1- Magnetic bridge, 2- Left control iron core, 201- Suspension tooth A, 202- Suspension tooth B, 3- Left permanent magnet ring, 4- Rotating shaft, 5- Rotor iron core, 6- Control winding, 601- Section A control winding, 602- the second control winding, 603- the third control winding, 604- the fourth control winding, 605- the fifth control winding, 606- the sixth control winding, 7- the middle permanent magnet ring, 8- the middle control Iron core, 801-suspended tooth C, 802-suspended tooth D, 9-right permanent magnet ring, 10-right control iron core, 1001-suspended tooth E, 1002-suspended tooth F, 11-left permanent magnet ring is controlled on the left The bias magnetic flux generated on the iron core passing through the suspension teeth A, B and the radial air gap, and the 12-middle permanent magnet ring generated on the middle control core passes through the suspension teeth C, the suspension teeth D and the radial air gap. The bias magnetic flux of the gap, 13 - the bias magnetic flux generated by the right permanent magnet ring on the right control iron core and passing through the suspension teeth E, the suspension teeth F and the radial air gap, 14 - the radial air gap.

Detailed ways

The present utility model will be described in detail below with reference to the accompanying drawings.

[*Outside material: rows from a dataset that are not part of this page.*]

-- ==== Sys2Proof/Machine/Raster.lean ====
section
/-! DEFINITION. What the Raster Array does with resident jobs (R255, R256, R260, R271, R273 to R286, R293 to R296): binning into the parameter
buffer, partial passes, work items on clusters, tile signatures, cluster faults, and the saving and restoring of an instance's context. -/
namespace Sys2Proof.Machine
open Sys2Proof

/-! ## Binning (R265, R266, R273, R280 to R282) -/

/-- The covered tiles of a primitive that lie in the render area. -/
def primTiles (d : BitVec 512) (p : Nat × List Nat) : List Nat := (noRepeats p.2).filter (fun t => Nat.blt t (tileCount d))

/-- Bytes of the parameter buffer that a primitive takes (R273): its block, and a chunk for each tile whose list has none left. -/
def Job.primCost (j : Job) (d : BitVec 512) (p : Nat × List Nat) : Nat :=
  32 + 48 * p.1 + 64 * ((primTiles d p).filter (fun t => decide (Tab.get 0 j.lists t % 8 = 0))).length

/-- Pages of an owner's pool that hold the lists of no job (RAS_PB_POOL_FREE). -/
def State.poolFree (s : State) (o : Nat) : Nat := ((s.pool o).filter (fun p => p.job.isNone)).length

/-- Pages that hold a job's lists: of its owner's pool and of the reserve. -/
def State.pagesHeld (s : State) (j : Job) : Nat := ((s.pool j.owner).filter (fun p => decide (p.job = some j.item))).length + j.reserve

/-- Reserve pages that a job may still claim (R280). -/
def State.reserveRoom (s : State) (j : Job) : Nat := Nat.min s.reserveFree (s.rd Obj.RAS_PB_RESERVE_PER_JOB - j.reserve)

/-- The first n free pages of a pool taken for a job. -/
def claimPages (j : Nat) : Nat → List PbPage → List PbPage
  | 0, l => l
  | _, [] => []
  | n + 1, p :: l => if p.job.isNone then { p with job := some j } :: claimPages j n l else p :: claimPages j (n + 1) l

/-- One further entry on the list of each tile. -/
def addEntries (lists : Tab Nat) (ts : List Nat) : Tab Nat := ts.foldl (fun (l : Tab Nat) t => Tab.set l t (Tab.get 0 l t + 1)) lists

/-- A primitive appended whole, with the pages it takes; absent when it does not fit (R273, R280). -/
def State.appendPrim (s : State) (j : Job) (d : BitVec 512) (p : Nat × List Nat) : Option State :=
  let cost := j.primCost d p
  let need := divUp (j.used + cost) 65536 - s.pagesHeld j
  let own := Nat.min need (s.poolFree j.owner)
  let rest := need - own
  if rest ≤ s.reserveRoom j then
    let s := s.setPool j.owner (claimPages j.item own (s.pool j.owner))
    some (s.modJob j.item (fun x => { x with used := x.used + cost, reserve := x.reserve + rest, peak := Nat.max x.peak (x.reserve + rest),
                                             lists := addEntries x.lists (primTiles d p), primitives := x.primitives + 1 }))
  else none

/-- The pass's tiles enter the shared queue (R255). -/
def State.queueTiles (s : State) (j : Job) (d : BitVec 512) : State :=
  (s.modJob j.item (fun x => { x with left := tileCount d })).addWork j (s.tileItems j.item d)

/-- A partial pass begins (R281). -/
def State.partialPass (s : State) (j : Job) (d : BitVec 512) : State :=
  let s := s.modJob j.item (fun x => { x with inPass := true, passes := x.passes + 1 })
  (s.count Obj.RAS_PB_PARTIAL_COUNT).queueTiles j d

/-- A primitive that fits in no way fails the job (R282). -/
def State.pbExhausted (s : State) (j : Job) : State :=
  let s := (s.count Obj.RAS_PB_EXHAUSTED_COUNT).logEvent Ev.pbExhausted j.owner [d8 j.owner, d32 (dSeq (s.descOf j.item)), d16 j.nextDraw]
  s.failJob j Status.pbExhausted j.nextDraw

/-- The primitives of a draw record in order, up to the first that does not fit (R273, R281, R282). -/
def State.binPrims (s : State) (item : Nat) (d : BitVec 512) : List (Nat × List Nat) → State
  | [] => s.modJob item (fun x => { x with nextDraw := x.nextDraw + 1 })
  | p :: ps =>
    match s.job? item with
    | none => s
    | some j =>
      match s.appendPrim j d p with
      | some s' => s'.binPrims item d ps
      | none => if j.used = 0 then s.pbExhausted j else s.partialPass j d
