/-- A word of a guarded mailbox goes into the staging store (R434, R435; log entry 37). -/
def State.stageWord (s : State) (u word : Nat) (stagingUe : Bool) : State :=
  let m := s.cuMailbox u
  let s := if (s.cu u).staging ≠ [] ∧ (s.cu u).lastWord + 1000000 < s.dtime then s.malformed u else s
  let b := s.mailbox m
  let s := (s.tallyCount 28 m noOwner).setMailbox m { b with pushed := wrapAdd 16 b.pushed 1 }
  let x := s.cu u
  let words := x.staging ++ [word]
  let first := if x.staging = [] then b.pushed else x.firstWord
  let s := s.setCu u { x with staging := words, firstWord := first, lastWord := s.dtime }
  let size := field (words.headD 0) 7 0 + 1 + trailerWords (s.cuPoly u)
  if 16 < size then s.malformed u
  else if words.length < size then s
  else s.judgeMessage u stagingUe

/-- PUSH (R409 to R412, R416, R434): a word is appended, replaces the newest, or goes to the unit that guards the mailbox. -/
def execMbPush (rq : Requester) (m : Fin 16) (word : BitVec 32) (stagingUe : Bool) (s : State) : Out :=
  .next (s.mbWrite rq m.val (s.mbSender m.val) (s.mbServed m.val) (fun s =>
    match s.guardOf m.val with
    | some u => s.stageWord u word.toNat stagingUe
    | none => s.pushWord m.val word.toNat))

/-- CU_WORD_GAP_TIMEOUT (R435): more than 1 ms has passed since the last word of a message that is not complete. -/
def execCuWordGapTimeout (u : Fin 32) (s : State) : Out :=
  if s.cuEnabled u.val ∧ s.cuSnoop u.val = 2 ∧ (s.cu u.val).staging ≠ [] then .next (s.malformed u.val) else .next s

/-- CU_MSG_TIMEOUT (R437): no message has been appended for the unit's time; nothing is appended. -/
def execCuMsgTimeout (u : Fin 32) (s : State) : Out :=
  let u := u.val
  let t := s.rd (Obj.CU_MSG_TIMEOUT u)
  if !s.cuEnabled u ∨ s.cuSnoop u ≠ 2 ∨ t = 0 then .next s
  else
    let tripped := decide (s.rd (Obj.CU_STATE u) = cuTripped)
    let s := (s.setCu u { s.cu u with lastAppend := s.dtime }).wrBit (Obj.CU_STATUS u) 3 true
    let s := s.wr (Obj.CU_LAST_RESULT u) 1
    if tripped then .next s else .next ((s.logEvent Ev.frozen noOwner [d8 u, d32 t]).trip u false)

/-! ## Configuration (R438 to R440) -/

/-- Is a mailbox's SENDER the owner world of a unit? -/
def State.cuSends (s : State) (u m : Nat) : Bool :=
  if s.cuBittern u then decide (s.mbSender m = .bittern) else !decide (s.mbSender m = .bittern) && !decide (s.mbSender m = .unused)

/-- Is a mailbox's RECEIVER the owner world of a unit? -/
def State.cuReceives (s : State) (u m : Nat) : Bool :=
  if s.cuBittern u then decide (s.mbReceiver m = .bittern) else !decide (s.mbReceiver m = .bittern) && !decide (s.mbReceiver m = .unused)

In the description of the present invention, it should be understood that the terms "center", "longitudinal", "lateral", "length", "width", "thickness", "upper", "lower", "front", "Back", "Left", "Right", "Vertical", "Horizontal", "Top", "Bottom", "Inner", "Outer", "Clockwise", "Counterclockwise", "Axial" ", "radial", "circumferential" and other indicated orientations or positional relationships are based on the orientations or positional relationships shown in the accompanying drawings, and are only for the convenience of describing the present invention and simplifying the description, rather than indicating or implying the indicated A device or element must have a specific orientation, be constructed and operate in a specific orientation, and therefore should not be construed as a limitation of the present invention.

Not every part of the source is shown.